* _Work to be completed_
Look over the entries that follow and work out how many lines contain "Tests". State the number only.

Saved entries
::::

-- ==== Sys2Proof/Tests/Slice0.lean ====
section
/-!
SUPPORT. Tests with expected values from the spec: the worked encodings of 30_encoding section 6 and the vectors of
95_test_vectors (each test names its table). Then, for every statement with hypotheses, a witness that meets them all.
-/
namespace Sys2Proof.Tests

open Sys2Proof Sys2Proof.Machine

/-! ### States to start from -/

/-- A constructed, quiet block: Normal mode, every mailbox Empty, both FIFOs empty, no bank active. -/
def ready : State := { State.reset with handle := ⟨true, .fifo0, none⟩ }

/-- `ready` with mailboxes Pending where the flag is false, in the order 0, 1, 2. -/
def pool (e0 e1 e2 : Bool) : State :=
  let mbx (e : Bool) : Mailbox := { Mailbox.powerOn with tme := e, txrq := !e }
  { ready with regs := { ready.regs with mailboxes := ⟨mbx e0, mbx e1, mbx e2⟩ } }

/-- `ready` with FIFO 0 holding these slots. -/
def holding (q : List Slot) : State := { ready with regs := ready.regs.setFifo .fifo0 ⟨q, false⟩ }

/-- The slot of 0x123, 2, [0xAA, 0xBB] (V-RAW row 1). -/
def slotAB : Slot := ⟨0x24600000, 2, 0x0000BBAA, 0⟩
def frameAB : Frame := ⟨0x123, 2, [0xAA, 0xBB]⟩

/-- The state after a command, or the state before it where the command stops. -/
def after (i : Instr) (s : State) : State :=
  match exec i s with
  | .next t => t
  | _ => s

/-- A state with the sequencer at `q`. -/
def atSeq (s : State) (q : Seq) : State := { s with seq := q }

def addOps : AddfilterOps := ⟨0, .b32, .mask, 0x24600000, 0xFFE00000, .fifo0⟩
def txOps : TransmitOps := ⟨0x123, 2, 0x0000BBAA, 0⟩
def coOps : ConstructOps := ⟨.fifo1, .loopback, 500000⟩
def timing8 : BitTiming := ⟨2, 6, 1, 1⟩

/-! ### WellFormed refuses -/

theorem test_bank14_ill_formed : (Instr.addfilter 14 .b32 .mask 0 0 .fifo0).wellFormed = false := by decide
theorem test_dlc9_ill_formed : (Instr.transmit 0 9 0 0).wellFormed = false := by decide
theorem test_bank13_well_formed : (Instr.addfilter 13 .b32 .mask 0 0 .fifo0).wellFormed = true := by decide
theorem test_dlc8_well_formed : (Instr.transmit 0 8 0 0).wellFormed = true := by decide

/-- Why a packet is refused. -/
def rejectOf (p : List Word) : Option Reject :=
  match decode p with
  | .ok _ => none
  | .error e => some e

/-! ### Decoding (30_encoding section 6; V-DEC) -/

theorem test_decode_btcalc : decode [0x10000000, 0x007A1200, 0x0007A120] = .ok (.btcalc 8000000 500000) := rfl
theorem test_decode_construct : decode [0x20000003, 0x0003D090] = .ok (.construct .fifo1 .loopback 250000) := rfl
theorem test_decode_addfilter : decode [0x3000120D, 0x24602480, 0x24A024C0]
    = .ok (.addfilter 13 .b16 .list 0x24602480 0x24A024C0 .fifo1) := rfl
theorem test_decode_transmit : decode [0x400807FF, 0x04030201, 0x08070605]
    = .ok (.transmit 0x7FF 8 0x04030201 0x08070605) := rfl
theorem test_decode_txstatus : decode [0x50000000] = .ok .txstatus := rfl
theorem test_decode_tryrecv : decode [0x60000000] = .ok .tryrecv := rfl

/-- V-DEC rows 3, 4, 5: no opcode. -/
theorem test_reject_opcode : [0x00000000, 0x70000000, 0xF0000000].map (fun w => rejectOf [w])
    = List.replicate 3 (some .illegalOpcode) := by decide
/-- V-DEC rows 6, 8, 13, 15, 16, 17: a reserved bit. -/
theorem test_reject_reserved :
    [[0x10000001, 0x007A1200, 0x0007A120], [0x20000008, 0x0007A120], [0x30000400, 0, 0], [0x40000800, 0, 0],
      [0x50000001], [0x60000100]].map rejectOf = List.replicate 6 (some .reservedBit) := by decide
/-- V-DEC rows 7, 12, 14: an operand out of range. -/
theorem test_reject_operands :
    [[0x20000006, 0x0007A120], [0x3000000E, 0, 0], [0x40090000, 0, 0]].map rejectOf
      = [some .illegalMode, some .bankOutOfRange, some .dlcAbove8] := by decide

/-- The rows are those of spec/opcode_table.json, in its order (match, mask, words). -/
theorem test_opcode_rows : opcodeRows.map (fun r => (r.pattern, r.mask, r.words))
    = [(0x10000000, 0xFFFFFFFF, 3), (0x20000000, 0xFFFFFFF8, 2), (0x30000000, 0xFFFFECE0, 3),
       (0x40000000, 0xFFF0F800, 3), (0x50000000, 0xFFFFFFFF, 1), (0x60000000, 0xFFFFFFFF, 1)] := by decide
/-- No word hits two rows. -/
theorem test_rows_disjoint :
    opcodeRows.Pairwise fun a b => (a.pattern ^^^ b.pattern) &&& a.mask &&& b.mask ≠ 0 := by decide

/-- The host's numbering: word 1 of a packet above word 0. -/
theorem test_table_word : decodeTableWord 64 0x0003D09020000003 = some (.construct .fifo1 .loopback 250000) := by decide

/-! ### One step of each command -/

/-- V-BT row (36000000, 1000000): the three-way tie goes to the fewest quanta. -/
theorem test_btcalc_tie : (after (.btcalc 36000000 1000000) .reset).respPort = [0, 0x00030005] := by decide
/-- V-BT row (8000000, 0). -/
theorem test_btcalc_zero : (after (.btcalc 8000000 0) .reset).respPort = [2] := by decide

/-- P1 command 2. -/
theorem test_construct_loopback : (after (.construct .fifo0 .loopback 500000) .reset).respPort = [0]
    ∧ (after (.construct .fifo0 .loopback 500000) .reset).regs.timing.pack = 0x40050001
    ∧ (after (.construct .fifo0 .loopback 500000) .reset).regs.mode = .normal := by decide
/-- 10_state R28: of the four rows only Initialization lets the timing register be written. -/
theorem test_timing_writable :
    [(false, false), (true, false), (true, true), (false, true)].map
        (fun p => ({ RegBlock.powerOn with inrq := p.1, inak := p.2 } : RegBlock).timingWritable)
      = [false, false, true, false] := by decide
/-- V-CO `CONSTRUCT 0, normal, 83333`. -/
theorem test_construct_inexact : (after (.construct .fifo0 .normal 83333) .reset).respPort = [2]
    ∧ (after (.construct .fifo0 .normal 83333) .reset).handle.constructed = false := by decide

/-- V-FI row 2, with FINIT = 1 before. -/
theorem test_addfilter_list :
    (after (.addfilter 1 .b32 .list 0x24600000 0x24800000 .fifo1)
      { ready with regs := { ready.regs with finit := true } }).regs.bank 1
        = ⟨true, true, true, true, 0x24600000, 0x24800000⟩ := by decide
/-- V-FI: FINIT = 0 after it, and the other banks as before. -/
theorem test_addfilter_finit : (after (.addfilter 13 .b16 .mask 1 2 .fifo0) ready).regs.finit = false
    ∧ (after (.addfilter 13 .b16 .mask 1 2 .fifo0) ready).regs.bank 12 = Bank.powerOn := by decide

/-- V-TX, the trace: mailboxes 0 and 1 Pending. -/
theorem test_transmit_third :
    let t := after (.transmit 0x7FF 8 0x04030201 0x08070605) (pool false false true)
    t.respPort = [0] ∧ t.handle.lastMbx = some .mbx2 ∧ (t.regs.mbx .mbx2).stid = 0x7FF
      ∧ (t.regs.mbx .mbx2).tme = false ∧ (t.regs.mbx .mbx2).datah = 0x08070605 := by decide
/-- V-TX row 000. -/
theorem test_transmit_full : (after (.transmit 0x123 2 0xBBAA 0) (pool false false false)).respPort = [1]
    ∧ (after (.transmit 0x123 2 0xBBAA 0) (pool false false false)).handle.lastMbx = none := by decide

/-- V-TS: LAST_MBX = 1 and TSTATR = 0x1C000500. -/
theorem test_txstatus_lost :
    (after .txstatus { ready with
      handle := ⟨true, .fifo0, some .mbx1⟩
      regs := ready.regs.setMbx .mbx1 { Mailbox.powerOn with rqcp := true, alst := true } }).respPort = [0x200] := by
  decide
/-- V-TS: LAST_MBX = NONE. -/
theorem test_txstatus_none : (after .txstatus ready).respPort = [0x400] := by decide

/-- V-RX row 3 (with 3 pending): the payload is cut at the data length. -/
theorem test_tryrecv_cut :
    let t := after .tryrecv (holding [⟨0x55400018, 0xABCD0003, 0x44332211, 0x88776655⟩, slotAB, slotAB])
    t.respPort = [0x02AA0300, 0x00332211, 0] ∧ (t.regs.fifo .fifo0).q = [slotAB, slotAB] := by decide
/-- V-RX row 1. -/
theorem test_tryrecv_empty : (after .tryrecv ready).respPort = [1] := by decide

/-! ### Images and engine steps -/

/-- V-TI rows 2, 3 and 5. -/
theorem test_timing_image : encodeTiming ⟨4, 6, 1, 1⟩ true false = 0x40050003
    ∧ encodeTiming ⟨1, 6, 1, 1⟩ false true = 0x80050000 ∧ encodeTiming ⟨1024, 16, 8, 4⟩ false false = 0x037F03FF := by
  decide
/-- V-RAW row 1, and the refusals of an extended frame, a remote frame and DLC = 9. -/
theorem test_raw_image : encodeRaw frameAB = slotAB ∧ decodeRaw slotAB = some frameAB
    ∧ decodeRaw ⟨0x24600004, 2, 0, 0⟩ = none ∧ decodeRaw ⟨0x24600002, 0, 0, 0⟩ = none
    ∧ decodeRaw ⟨0x24600000, 9, 0, 0⟩ = none := by decide
/-- V-TX: TSTATR = 0x1C000003, all mailboxes Empty, mailbox 0 with RQCP and TXOK. -/
theorem test_tstatr_image :
    (Tstatr.mk ⟨⟨true, true, false, false, true⟩, ⟨false, false, false, false, true⟩, ⟨false, false, false, false, true⟩⟩
      0).pack = 0x1C000003 := by decide

/-- V-EN: of 0x300, 0x100, 0x200 Pending only mailbox 1 may be selected. -/
theorem test_arbiter :
    let mbx (id : BitVec 11) : Mailbox := { Mailbox.powerOn with tme := false, txrq := true, stid := id }
    let b : RegBlock := { RegBlock.powerOn with mailboxes := ⟨mbx 0x300, mbx 0x100, mbx 0x200⟩ }
    allMbx.map b.selectable = [false, true, false] := by decide
/-- V-EN: TxOk on 1 and TxArbLost on 1, retry, from TSTATR = 0. -/
theorem test_txok_txarblost :
    let x : Mailbox := { Mailbox.powerOn with tme := false, txrq := true, xmit := true }
    x.sent.flags = ⟨true, true, false, false, true⟩ ∧ (x.lost true).flags = ⟨false, false, true, false, false⟩
      ∧ (x.lost true).state = some .pending := by decide
/-- P3: the overflow variant that overwrites the newest frame. -/
theorem test_overflow_replaces : (Fifo.mk [slotAB, slotAB, slotAB] false).overflow ⟨1, 0, 0, 0⟩ true
    = ⟨[slotAB, slotAB, ⟨1, 0, 0, 0⟩], true⟩ := by decide

/-- A program runs from reset: the host's word is fetched and run by the next step (V-DEC row 18). -/
theorem test_step_fetches :
    step (State.reset.withFetchWord 96 0x0007A120007A120010000000)
      = .next { State.reset with respPort := [0, 0x00050001] } := by
  show step _ = _
  rfl

/-! ### Witnesses: for each statement with hypotheses, values that meet them together

One theorem a statement, `witness_<Name>`; where a statement has several clauses, one conjunct or one theorem a clause. -/

theorem ready_quiet : ready.Quiet := ⟨rfl, rfl, rfl⟩
theorem reset_quiet : State.reset.Quiet := ⟨rfl, rfl, rfl⟩

/-- Every mailbox of `pool` is consistent, so the invariant holds at any position that asks for no more. -/
theorem ready_consistent : ready.regs.Consistent := by
  refine ⟨?_, ?_, ?_⟩
  · intro m; cases m <;> exact ⟨by decide, by decide⟩
  · intro m k; cases m <;> intro h <;> exact absurd h (by decide)
  · intro f; cases f <;> decide
theorem ready_atRest : ready.regs.AtRest := ⟨rfl, rfl, .inl rfl⟩
theorem ready_inv : ready.Inv := ⟨ready_consistent, fun _ => ready_atRest⟩

/-! Encoding and dispatch -/

theorem witness_DecodeOfEncode : (Instr.addfilter 13 .b16 .list 0xFFFFFFFF 0 .fifo1).wellFormed = true
    ∧ (Instr.transmit 0x7FF 8 0 0).wellFormed = true := by decide
theorem witness_DecodeOnlyEncodings : decode [0x400807FF, 0, 0] = .ok (.transmit 0x7FF 8 0 0) := rfl
/-- A packet of each length just there, and one word short. -/
theorem witness_PacketLengthByOpcode :
    takePacket [0x10000000, 1, 2] = some ([0x10000000, 1, 2], []) ∧ takePacket [0x10000000, 1] = none
      ∧ takePacket [0x20000000, 1] = some ([0x20000000, 1], []) ∧ takePacket [0x20000000] = none
      ∧ takePacket [0xF0000000, 1] = some ([0xF0000000], [1]) := by decide
/-- An illegal packet (BANK = 14) and a legal one (BANK = 13). -/
theorem witness_IllegalCommandsChangeNothing :
    takePacket [0x3000000E, 0, 0] = some ([0x3000000E, 0, 0], []) ∧ IllegalCommand 0x3000000E true
      ∧ takePacket [0x3000000D, 0, 0] = some ([0x3000000D, 0, 0], []) ∧ ¬ IllegalCommand 0x3000000D true :=
  ⟨by decide, by simp [IllegalCommand, fieldOf, Config.nBanks], by decide,
    by simp [IllegalCommand, fieldOf, Config.nBanks]⟩
/-- A whole packet, none, and a command in execution. -/
theorem witness_StepRunsDecodedCommand :
    (State.reset.seq = .idle ∧ takePacket [0x50000000] = some ([0x50000000], []) ∧ decode [0x50000000] = .ok .txstatus)
      ∧ takePacket State.reset.cmdPort = none ∧ (atSeq ready (.txstatus .s1)).seq ≠ .idle :=
  ⟨⟨rfl, rfl, rfl⟩, rfl, by decide⟩
theorem witness_SecondCommandInFlightRefused : (atSeq ready (.txstatus .s1)).seq ≠ .idle := by decide

/-! The Bit-Timing Calculator -/

/-- A timing found (V-BT row 1), bit rate 0, and a bit rate without a candidate (row 2). -/
theorem witness_BtcMeetsContract : btc 8000000 500000 = some timing8 ∧ (0 : Word).toNat = 0
    ∧ (1 : Word).toNat ≠ 0 ∧ btc 8000000 1 = none := by decide
/-- 40_bit_timing R148: N = 16 with presc 1 is another candidate for (8000000, 500000). -/
theorem witness_BtcChoosesLeastCandidate :
    btc 8000000 500000 = some timing8 ∧ IsCandidate (8000000 : Word).toNat (500000 : Word).toNat 1 13 2 :=
  ⟨by decide, ⟨by decide, by decide, by decide, by decide, by decide, by decide⟩⟩
/-- Both ends of every range. -/
theorem witness_TimingImageHoldsParameters :
    let ok (r : BitTiming) := 1 ≤ r.presc ∧ r.presc ≤ 1024 ∧ 1 ≤ r.seg1 ∧ r.seg1 ≤ 16 ∧ 1 ≤ r.seg2 ∧ r.seg2 ≤ 8
      ∧ 1 ≤ r.sjw ∧ r.sjw ≤ 4
    ok ⟨1, 1, 1, 1⟩ ∧ ok ⟨1024, 16, 8, 4⟩ := by decide
theorem witness_BtcalcCompletes : State.reset.seq = .idle ∧ State.reset.NoReset := ⟨rfl, rfl⟩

::::

* _Answer below_
3